这谎话编得她自己都要信了。
要是真没闹脾气, 她也不至于用这种语气问沧澜烟。
“我明白。”沧澜烟也与她对视, “今晚你总共生了三次气。”
“第一次,是因为我在街上亲你;第二次,是因为我方才说的那两个字;第三次,则是现在。”
将尹雅渐渐转为错愕的目光看在眼里, 她继续分析下去:“综上, 阁下的负面情绪成因非常明确, 一则不喜在大庭广众之下行亲密之事,二则听不得时机未到时的粗野之言,三则……”
她缓缓收起鱼尾,施法让身上的衣物都显现出来, 在浴缸里盘膝坐正, 说出剩下的话:“厌恶通过不正当手段, 企图将真正的过错轻轻揭过。”

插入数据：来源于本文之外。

/-- Settles O39: what comes back is the input with byte 0 cleared. -/
theorem decodeThenEncodeLosesOnlyReserved : Obligations.DecodeThenEncodeLosesOnlyReserved := by
  intro b policy
  have hres := encodeResult_tupleOf_unpack_fromWire policy b
  refine ⟨_, decodeResult_of_len_eq rfl, hres, ?_⟩
  rw [hres, Except.ok.injEq]
  exact ⟨fun hsame => (congrArg WireHeader.b0 hsame).symm, fun hzero => by rw [← hzero]⟩

/-- Settles O41: a header with reserved zero is a fixed point, and the first re-encoding reaches it. -/
theorem encodeThenDecodeIsStable : Obligations.EncodeThenDecodeIsStable := by
  intro b h _
  exact ⟨_, encodeResult_tupleOf .fault h, decodeResult_toWire_pack _,
    encodeResult_tupleOf .fault { h with reserved := 0x00#8 }⟩

end Sys2Proof.Proofs

/-!
SUPPORT. When an operation fails and what is kept where it does not (42_laws R100 to R104).
-/

namespace Sys2Proof.Proofs

open Sys2Proof Sys2Proof.Machine

/-! ## Failure -/

/-- DECODE's only error, and its condition (41_decode R82). -/
theorem decodeResult_eq_error_iff {r : ReceivedHeader} {e : CodecError} :
    decodeResult r = .error e ↔ r.len ≠ 4#3 ∧ e = .decodeLength r.len := by
  rcases decodeResult_cases r with ⟨hres, hlen⟩ | ⟨hres, hlen⟩
  · simp [hres, hlen]
  · simp [hres, hlen, eq_comm]

/-- Settles O35: the length alone decides, and the operands of any header's fields are a valid tuple. -/
theorem decodeFailsExactlyOnLength : Obligations.DecodeFailsExactlyOnLength := by
  intro r
  refine ⟨⟨fun ⟨e, herr⟩ => (decodeResult_eq_error_iff.1 herr).1, fun hlen => ⟨_, decodeResult_of_len_ne hlen⟩⟩,
    fun e herr => (decodeResult_eq_error_iff.1 herr).2,
    fun h policy _ => ⟨tupleOf_valid h, _, encodeResult_tupleOf policy h⟩⟩

/-- ENCODE's only error under `FAULT`, and its condition (42_laws R103). -/
theorem encodeResult_fault_eq_error_iff {t : RoutingTuple} {e : CodecError} :
    encodeResult .fault t = .error e ↔ ¬ t.Valid ∧ e = .encodeRange (oorVector t) := by
  rw [← oorVector_eq_zero_iff]
  rcases encodeResult_cases .fault t with ⟨hres, -, hoor⟩ | ⟨hres, hmask | hoor⟩
  · simp [hres, hoor, eq_comm]
  · cases hmask
  · simp [hres, hoor]

/-- When ENCODE answers a header under `FAULT`, and which (42_laws R103). -/
theorem encodeResult_fault_eq_ok_iff {t : RoutingTuple} {b : WireHeader} :
    encodeResult .fault t = .ok b ↔ t.Valid ∧ b = toWire (pack (fieldsOf t)) := by
  rw [← oorVector_eq_zero_iff]
  rcases encodeResult_cases .fault t with ⟨hres, -, hoor⟩ | ⟨hres, hmask | hoor⟩
  · simp [hres, hoor]
  · cases hmask
  · simp [hres, hoor, eq_comm]

/-- Operands with the same residues are cut to the same fields (40_encode R68). -/
theorem setWidth_eq_of_mod_eq {n w : Nat} {v x : BitVec n} (h : v.toNat % 2 ^ w = x.toNat % 2 ^ w) :
    v.setWidth w = x.setWidth w := by
  rw [← BitVec.toNat_inj, BitVec.toNat_setWidth, BitVec.toNat_setWidth, h]

/-- The operands of the packed fields are the operands themselves exactly for a valid tuple (42_laws R103). -/
theorem tupleOf_fieldsOf_eq_iff (t : RoutingTuple) : tupleOf (fieldsOf t) = t ↔ t.Valid :=
  ⟨fun hsame => hsame ▸ tupleOf_valid (fieldsOf t), tupleOf_fieldsOf⟩
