-- ==== Sys2Proof/Machine/Control.lean ====
section
/-! DEFINITION. The three CTRL_IN messages (43_engine.md rules R271, R273): each goes into the mailbox when it arrives
and takes its effect at the start of the next processBlock (Machine/Engine.lean, `applyControl`). -/

namespace Sys2Proof.Machine

/-- updateConfig on arrival (rules R271, R273); its effect is `applyConfig` (rule R283). -/
def execUpdateConfig (config : ConfigRecord) (s : State) : Host.Outcome State Fault Refusal :=
  .next (receiveControl (.updateConfig config) s)

/-- startSpectrum on arrival, of any size (rules R271, R273); its effect is `applyStart` (rules R285 to R287). -/
def execStartSpectrum (fftSize : BitVec 32) (s : State) : Host.Outcome State Fault Refusal :=
  .next (receiveControl (.startSpectrum fftSize) s)

/-- stopSpectrum on arrival (rules R271, R273); its effect is `applyStop` (rule R288). -/
def execStopSpectrum (s : State) : Host.Outcome State Fault Refusal := .next (receiveControl .stopSpectrum s)

end Sys2Proof.Machine
end

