-- ==== Sys2Proof/Tests/Slice0.lean ====
section
/-! SUPPORT. Small tests.  Every expected value is the spec's: the vectors V-ENC, V-FLT, V-PIPE and V-SPEC of
95_test_vectors.md, the example of the rule a test names, or 30_encoding.md's layout written out by hand (with `BLOCK_LEN = 128`
where the vector has 4).  The last part shows, for every statement with hypotheses, that something meets them. -/

namespace Sys2Proof.Tests

open Sys2Proof.Machine

-- Each `decide +kernel` waits for the kernel to have checked all that stands before it; one after the other they do not
-- hold a thread each.
set_option Elab.async false

/-! ### Helpers -/

/-- Config TC1 of 95_test_vectors.md section 2. -/
def tc1 : ConfigRecord where
  freqRatio := ⟨0x3FD0000000000000⟩
  modulationIndex := ⟨0x3FF0000000000000⟩
  cutoff := ⟨0x40AF400000000000⟩
  q := ⟨0x3FE69FBE76C8B439⟩
  stages := ⟨0x3FF0000000000000⟩
  attackTime := ⟨0x3FE0000000000000⟩
  releaseTime := ⟨0x4049000000000000⟩
  threshold := ⟨0x4024000000000000⟩
  ratio := ⟨0x3FF0000000000000⟩
  compReleaseTime := ⟨0x3FB999999999999A⟩
  makeupGain := ⟨0x3FF0000000000000⟩
  drop := ⟨0x0000000000000000⟩
  vt := ⟨0x3FE0000000000000⟩
  diodeGain := ⟨0x0000000000000000⟩
  blend := ⟨0x0000000000000000⟩
  noiseEnabled := false
  noiseLevel := ⟨0x3F847AE147AE147B⟩

/-- The 35 words of TC1's updateConfig (95_test_vectors.md P1), with slot 15's two words to choose. -/
def tc1Words (noiseLow noiseHigh : Word) : List Word :=
  [0x00220001, 0x00000000, 0x3FD00000, 0x00000000, 0x3FF00000, 0x00000000, 0x40AF4000, 0x76C8B439, 0x3FE69FBE,
   0x00000000, 0x3FF00000, 0x00000000, 0x3FE00000, 0x00000000, 0x40490000, 0x00000000, 0x40240000, 0x00000000] ++
  [0x3FF00000, 0x9999999A, 0x3FB99999, 0x00000000, 0x3FF00000, 0x00000000, 0x00000000, 0x00000000, 0x3FE00000,
   0x00000000, 0x00000000, 0x00000000, 0x00000000, noiseLow, noiseHigh, 0x47AE147B, 0x3F847AE1]

/-- A block of one channel, every sample 0.5. -/
def halfBlock : List F32 := List.replicate 128 ⟨0x3F000000⟩

/-- A stage with the coefficients of V-FLT-1 and zero history. -/
def stageFlt1 : FilterStageState :=
  { newStage with
    a0 := ⟨0x3FA9567DDCDBA7C1⟩, a1 := ⟨0x3FB9567DDCDBA7C1⟩, a2 := ⟨0x3FA9567DDCDBA7C1⟩
    b1 := ⟨0xBFF4792AEAC784E1⟩, b2 := ⟨0x3FDE8FEA998BE764⟩ }

/-- A quiet NaN. -/
def someNaN : F64 := ⟨0x7FF8000000000000⟩

/-- The core with some messages still to come. -/
def queued (messages : List Transaction) : State := { State.reset with queue := messages }

/-- The core with a message in the mailbox. -/
def waiting (d : Control) : State := { State.reset with pending := some d }

/-- The core one block before an emission, capturing with `N = 1`. -/
def capturing : State := { State.reset with capture := true, N := 1, bitrev := [0], frameCount := 3 }

/-- The core with a ring of two entries, the cursor at the last. -/
def twoEntries : State := { State.reset with N := 2, cursor := 1 }

/-- One channel at rest with one stage. -/
def oneStage : ChannelState := { blankChannel with S := 1, stages := [stageFlt1] }

/-! ### Well-formedness -/

theorem test_wf_refuses_33_channels : (Instr.processBlock 33 []).wf = false := by decide
theorem test_wf_refuses_missing_samples : (Instr.processBlock 1 []).wf = false := by decide
theorem test_wf_refuses_samples_without_channel : (Instr.processBlock 0 [⟨0⟩]).wf = false := by decide
theorem test_wf_refuses_blockOut_of_33_channels : (Instr.blockOut 33 []).wf = false := by decide
theorem test_wf_refuses_blockOut_missing_samples : (Instr.blockOut 2 []).wf = false := by decide
theorem test_wf_refuses_three_magnitudes : (Instr.spectrum [⟨0⟩, ⟨0⟩, ⟨0⟩]).wf = false := by decide
theorem test_wf_refuses_magnitudes_above_max_fft_size : isMagnitudeCount 32768 = false := by decide
theorem test_wf_accepts_half_block : (Instr.processBlock 1 halfBlock).wf = true := by decide +kernel

/-! ### Decoding (V-ENC-1 to V-ENC-15) -/

theorem test_decode_stop : decodeWords .ctrlIn [0x00000003] = .instr .stopSpectrum := by decide
theorem test_decode_nonzero_rsv : decodeWords .ctrlIn [0x00000103] = .invalid .reservedField := by decide
theorem test_decode_stop_with_payload : decodeWords .ctrlIn [0x00010003, 0x00000000] = .invalid .wrongLen := by decide
theorem test_decode_wrong_port : decodeWords .audioIn [0x00000003] = .invalid .wrongPort := by decide
theorem test_decode_reserved_opcode : decodeWords .ctrlIn [0x00000004] = .invalid .reservedOpcode := by decide
theorem test_decode_output_kind_as_input : decodeWords .audioIn [0x00010011, 0x00000000] = .invalid .wrongPort := by
  decide
theorem test_decode_start_2048 : decodeWords .ctrlIn [0x00010002, 0x00000800] = .instr (.startSpectrum 2048) := by decide
theorem test_decode_start_minus_one : decodeWords .ctrlIn [0x00010002, 0xFFFFFFFF] = .instr (.startSpectrum (-1)) := by
  decide
theorem test_decode_start_1000 : decodeWords .ctrlIn [0x00010002, 0x000003E8] = .instr (.startSpectrum 1000) := by decide
theorem test_decode_empty_block : decodeWords .audioIn [0x00010010, 0x00000000] = .instr (.processBlock 0 []) := by
  decide
theorem test_decode_channel_word : decodeWords .audioIn (0x00810010 :: 0x00010001 :: List.replicate 128 0x3F000000) =
    .invalid .channelWord := by decide +kernel
theorem test_decode_33_channels : decodeWords .audioIn (0x10810010 :: 0x00000021 :: List.replicate 4224 0x3F000000) =
    .invalid .channelCount := by decide +kernel
theorem test_decode_missing_word : decodeWords .audioIn (0x00810010 :: 0x00000001 :: List.replicate 127 0x3F000000) =
    .invalid .wordCount := by decide +kernel
theorem test_decode_noise_flag_two : decodeWords .ctrlIn (tc1Words 2 0) = .invalid .noiseFlag := by decide +kernel
theorem test_decode_noise_flag_high : decodeWords .ctrlIn (tc1Words 0 1) = .invalid .noiseFlag := by decide +kernel
theorem test_decode_tc1 : decodeWords .ctrlIn (tc1Words 0 0) = .instr (.updateConfig tc1) := by decide +kernel
theorem test_decode_noise_on :
    decodeWords .ctrlIn (tc1Words 1 0) = .instr (.updateConfig { tc1 with noiseEnabled := true }) := by decide +kernel
theorem test_decode_half_block : decodeWords .audioIn (0x00810010 :: 0x00000001 :: List.replicate 128 0x3F000000) =
    .instr (.processBlock 1 halfBlock) := by decide +kernel
theorem test_decode_blockOut : decodeWords .audioOut (0x00810011 :: 0x00000001 :: List.replicate 128 0x3F000000) =
    .instr (.blockOut 1 halfBlock) := by decide +kernel
theorem test_decode_spectrum : decodeWords .eventOut [0x00020020, 0x00000000, 0x3FD80000] =
    .instr (.spectrum [⟨0x3FD8000000000000⟩]) := by decide
theorem test_decode_byte_order : decode .ctrlIn [0x02, 0x00, 0x01, 0x00, 0x00, 0x08, 0x00, 0x00] =
    .instr (.startSpectrum 2048) := by decide
theorem test_decode_odd_bytes : decode .ctrlIn [0x03, 0x00, 0x00] = .invalid .byteLength := by decide
theorem test_encode_tc1 : encodeWords (.updateConfig tc1) = tc1Words 0 0 := by decide +kernel
theorem test_encode_half_block : encodeWords (.processBlock 1 halfBlock) =
    0x00810010 :: 0x00000001 :: List.replicate 128 0x3F000000 := by decide +kernel
theorem test_table_stop : decodeTableWord 32 0x00000003 = some .stopSpectrum := by decide +kernel
theorem test_table_block : decodeTableWord 64 0x0000000100810010 = some (.processBlock 1 (List.replicate 128 ⟨0⟩)) := by
  decide +kernel

/-! ### Assembler text (R128, R129) -/

theorem test_assemble_start : assembleWords "startSpectrum -1   # rejected when applied".toList =
    some [0x00010002, 0xFFFFFFFF] := by decide +kernel
theorem test_assemble_tc1 : assembleLine
    ("updateConfig 0.25, 1, 4000, 0.707, 1, 0.5, 50, 10, 1, 0.1, 1, 0, 0.5, 0, 0, 0, noise.level=0.01").toList =
    some (.updateConfig tc1) := by decide +kernel

/-! ### Arithmetic -/

/-- IEEE: 0.1 + 0.2. -/
theorem test_add_rounds : F64.add ⟨0x3FB999999999999A⟩ ⟨0x3FC999999999999A⟩ = ⟨0x3FD3333333333334⟩ := by decide +kernel
/-- R13: `1/0 = +Inf`, `Inf - Inf = NaN`. -/
theorem test_div_by_zero : F64.div F64.one F64.posZero = F64.inf false := by decide +kernel
theorem test_inf_minus_inf : (F64.sub (F64.inf false) (F64.inf false)).isNaN = true :=
  by rw [F64.sub]; exact F64.isNaN_nanOf _ _ _
/-- R17: `SQRT(-0) = -0`. -/
theorem test_sqrt_neg_zero : F64.sqrt (F64.zero true) = F64.zero true := by decide +kernel
/-- R185's example: `FMOD` of twice `TWO_PI` is 0. -/
theorem test_fmod_exact : F64.fmod ⟨0x402921FB54442D18⟩ F64.twoPi = F64.posZero := by decide +kernel
/-- V-PIPE-3 sample 0 against program P1's first word. -/
theorem test_narrow : F64.narrow ⟨0xBF94C446CAADBC3B⟩ = ⟨0xBCA62236⟩ := by decide +kernel
theorem test_widen : F32.widen ⟨0x3F000000⟩ = F64.half := by decide +kernel
/-- R22: `COS(TWO_PI) = 1.0`. -/
theorem test_cos_two_pi : fnCos F64.twoPi = F64.one := by decide +kernel
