-- ==== Sys2Proof/Tests/Slice0.lean ====
section
/-! SUPPORT. The model's own tests: ill-formed terms that the check refuses, words written out from the opcode map,
single steps against 95_test_vectors.md (its numbers V<n>, derived there from the rules by an evaluator of the spec's),
and for every obligation with hypotheses a witness that meets them. -/

namespace Sys2Proof.Tests

open Sys2Proof Sys2Proof.Machine

/-! ## Helpers -/

/-- The state an outcome goes on in. -/
def goesOn (o : Host.Outcome State Fault Refusal) : Option State :=
  match o with
  | .next s => some s
  | .fault _ => none
  | .refused _ => none

/-- A fresh instance with given lanes. -/
def withLanes (a b : Lanes Lane) : State := { State.reset with engine := { r251 := a, r241 := b } }

/-- A fresh instance with block size `n` and a window holding `block`. -/
def withBlock (n : Nat) (block : List Byte) : State :=
  { State.reset with config := { blockSize := n, saltTable := referenceTable }, window := Memory.ofPayload block }

/-- A fresh instance with words and payloads waiting. -/
def withChannels (ws : List CmdWord) (bs : List (List Byte)) : State :=
  { State.reset with cmdChan := ws, blockChan := bs }

/-- The response to a command that answers `data`. -/
def okData (d : BitVec 128) : List Response := [{ status := .ok, data := d }]

/-- Lanes from 8 numbers, lane 0 first. -/
def lanes (a b c d e f g h : Nat) : Lanes Lane :=
  { l0 := BitVec.ofNat 16 a, l1 := BitVec.ofNat 16 b, l2 := BitVec.ofNat 16 c, l3 := BitVec.ofNat 16 d
    l4 := BitVec.ofNat 16 e, l5 := BitVec.ofNat 16 f, l6 := BitVec.ofNat 16 g, l7 := BitVec.ofNat 16 h }

/-! ## WellFormed -/

theorem test_wf_salt_zero_rounds : (Instr.salt 0 2 3).wellFormed = false := by decide
theorem test_wf_saltk_5 : (Instr.saltk 5).wellFormed = false := by decide
theorem test_wf_extract64_6 : (Instr.extract64 6).wellFormed = false := by decide
theorem test_wf_extract128_each_place :
    (Instr.extract128 5 0 0).wellFormed = false ∧ (Instr.extract128 0 6 0).wellFormed = false ∧
    (Instr.extract128 0 0 7).wellFormed = false := by decide
theorem test_wf_accepts :
    (Instr.salt 1 0 0).wellFormed = true ∧ (Instr.saltk 4).wellFormed = true ∧
    (Instr.extract64 4).wellFormed = true ∧ (Instr.extract128 4 4 4).wellFormed = true := by decide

尹雅哑口无言, 沉默良久,只说得出一句话:“你又在试探我。”
“恕我冒昧, 有些试探若是提前就和你打过招呼,那便不能直观地反馈出真实诉求了。”沧澜烟歉意地说,“因此,我打算负荆请罪。但至于是否接受,又或想用别的惩罚,全凭阁下决定。”
听完这番解释,尹雅的眉头皱得更紧。
这条心机鱼的话,她实在是不敢轻易相信。然而她根本没法从沧澜烟的眼神里看出半点虚假,而且……
而且沧澜烟有的是手段,让她再不想也得屈服。
这个念头一冒出,她忍不住又叹了口气。
又又又被反将一军!
尽管误会已经解除,可她心里还是憋屈得慌,怒视沧澜烟一阵,双手握了握拳,良久才松开。
“这可是你答应的!”她咬牙切齿地说。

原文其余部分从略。